INNOVATION: FAST AND FURIOUS

For a long time, lack of innovation has been the "Achilles heel" of China's economy. But with years of relentless investments and policy support, the country is now catching up fast in making its economy both big and smart.

In the past five years, the country's social spending on research and development expanded from 1.42 trillion yuan (214.2 billion U.S. dollars) to 2.21 trillion yuan.
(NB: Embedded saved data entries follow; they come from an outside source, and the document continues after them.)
-- ==== Sys2Proof/Machine/Float.lean ====
section
/-! DEFINITION. Number formats and rounding (chapter 03): exact values, the standard formats (R67 to R74), the
narrow formats and their scales (R80 to R86), conversions (R87), quantisation of a block (R92), `mix32` (R79). -/

namespace Sys2Proof.Machine

/-! ## Exact values -/

/-- An operand or an exact result: NaN (signalling or not), an infinity, or (-1)^neg × m × 2^e. -/
inductive XV where
  | nan (sig : Bool)
  | inf (neg : Bool)
  | fin (neg : Bool) (m : Nat) (e : Int)
deriving DecidableEq, Repr

/-- m × 2^(e - q), for e ≥ q. -/
def scaleTo (m : Nat) (e q : Int) : Nat := m * 2 ^ (e - q).toNat

/-- Is the value zero? -/
def XV.zero : XV → Bool
  | .fin _ m _ => m == 0
  | _ => false

/-- Is it a NaN? -/
def XV.isNan : XV → Bool
  | .nan _ => true
  | _ => false

/-- Is it a signalling NaN? -/
def XV.isSig : XV → Bool
  | .nan b => b
  | _ => false

/-- The sign; false for a NaN. -/
def XV.neg : XV → Bool
  | .nan _ => false
  | .inf n => n
  | .fin n _ _ => n

/-- The value with its sign inverted. -/
def XV.flip : XV → XV
  | .nan b => .nan b
  | .inf n => .inf !n
  | .fin n m e => .fin (!n) m e

/-- The value with its sign cleared. -/
def XV.mag : XV → XV
  | .nan b => .nan b
  | .inf _ => .inf false
  | .fin _ m e => .fin false m e

/-- ⌊log2⌋ of m × 2^e, m nonzero. -/
def log2X (m : Nat) (e : Int) : Int := (Nat.log2 m : Nat) + e

/-- A finite value as a multiple of 2^q. -/
def signedAt (n : Bool) (m : Nat) (e q : Int) : Int := if n then -(scaleTo m e q : Int) else (scaleTo m e q : Int)

/-- x < y of two numbers; zeros are equal; false for a NaN. -/
def XV.lt : XV → XV → Bool
  | .inf true, .inf true => false
  | .inf true, .nan _ => false
  | .inf true, _ => true
  | .inf false, _ => false
  | .fin _ _ _, .inf n => !n
  | .fin n m e, .fin n' m' e' => decide (signedAt n m e (min e e') < signedAt n' m' e' (min e e'))
  | _, _ => false

/-- x = y of two numbers; zeros are equal; false for a NaN. -/
def XV.eqv (x y : XV) : Bool := !x.isNan && !y.isNan && !x.lt y && !y.lt x

/-- x < y with -0 below +0, as minimum and maximum rank (R90, Table 5.4). -/
def XV.below (x y : XV) : Bool := x.lt y || (x.zero && y.zero && x.neg && !y.neg)

/-- Invalid for a signalling NaN among two operands (R68, R73). -/
def sigFlags (x y : XV) : Flagged := if x.isSig || y.isSig then invalidFlag else noFlags

/-- The lesser of two values, or the canonical NaN (Table 5.4). -/
def minX (x y : XV) : XV × Flagged := if x.isNan || y.isNan then (.nan false, sigFlags x y) else (if y.below x then y else x, noFlags)

/-- The greater of two values, or the canonical NaN. -/
def maxX (x y : XV) : XV × Flagged := if x.isNan || y.isNan then (.nan false, sigFlags x y) else (if x.below y then y else x, noFlags)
On the Global Innovation Index rankings, China climbed 15 positions, rising from 29th in 2015 to 14th in 2020.

Much more needs to be done as the country eyes major breakthroughs in core technologies in key areas and seeks to become a global leader in innovation by 2035.

The development proposals reiterated innovation's "core position" in the country's march toward modernization and to make technological self-sufficiency strategic support for national development.

Technological self-sufficiency is raised to such a position for the first time in history, making it not only the key to accelerating the completion of the domestic supply chain but also an area that will provide an important foundation for development and national security, according to a report by Huatai Securities macro research team.

In order to support technological innovation, more effort must be made in generating industrial strategies, improving the market system and encouraging more enterprises and people to focus on this area, according to the report.

While innovation will make firms and the broader economy more resilient amid massive uncertainties, it will also play a key role in driving greener growth, also a stated goal for China.

Eco-friendly ways of work and life will be advanced to cover all areas of society, carbon emission will steadily decline after reaching a peak and there will be a fundamental improvement in the environment with the goal of building a Beautiful China basically reached, according to the development proposals.

Photo taken on Nov. 3, 2020 shows a view of the National Exhibition and Convention Center (Shanghai), the main venue of the 3rd China International Import Expo (CIIE), in east China's Shanghai. (Photo by Wu Kai/Xinhua)

OPENING-UP: ADVANCED AND ACCELERATED

Opening the domestic market and contributing to the global economy have been China's commitment for a long time. Facing an increasingly complex and uncertain world, China's pace of opening up was not hampered, but accelerated.

The newly released development proposals reaffirmed China's determination on pursuing higher-level opening-up with more emphasis on institutional openness, such as improving the "pre-establishment national treatment plus negative list" management system for foreign investment and granting free trade zones greater decision-making power.

The ongoing China International Import Expo (CIIE), which was held in Shanghai as scheduled despite the pandemic, was another demonstration of China's commitment to opening up.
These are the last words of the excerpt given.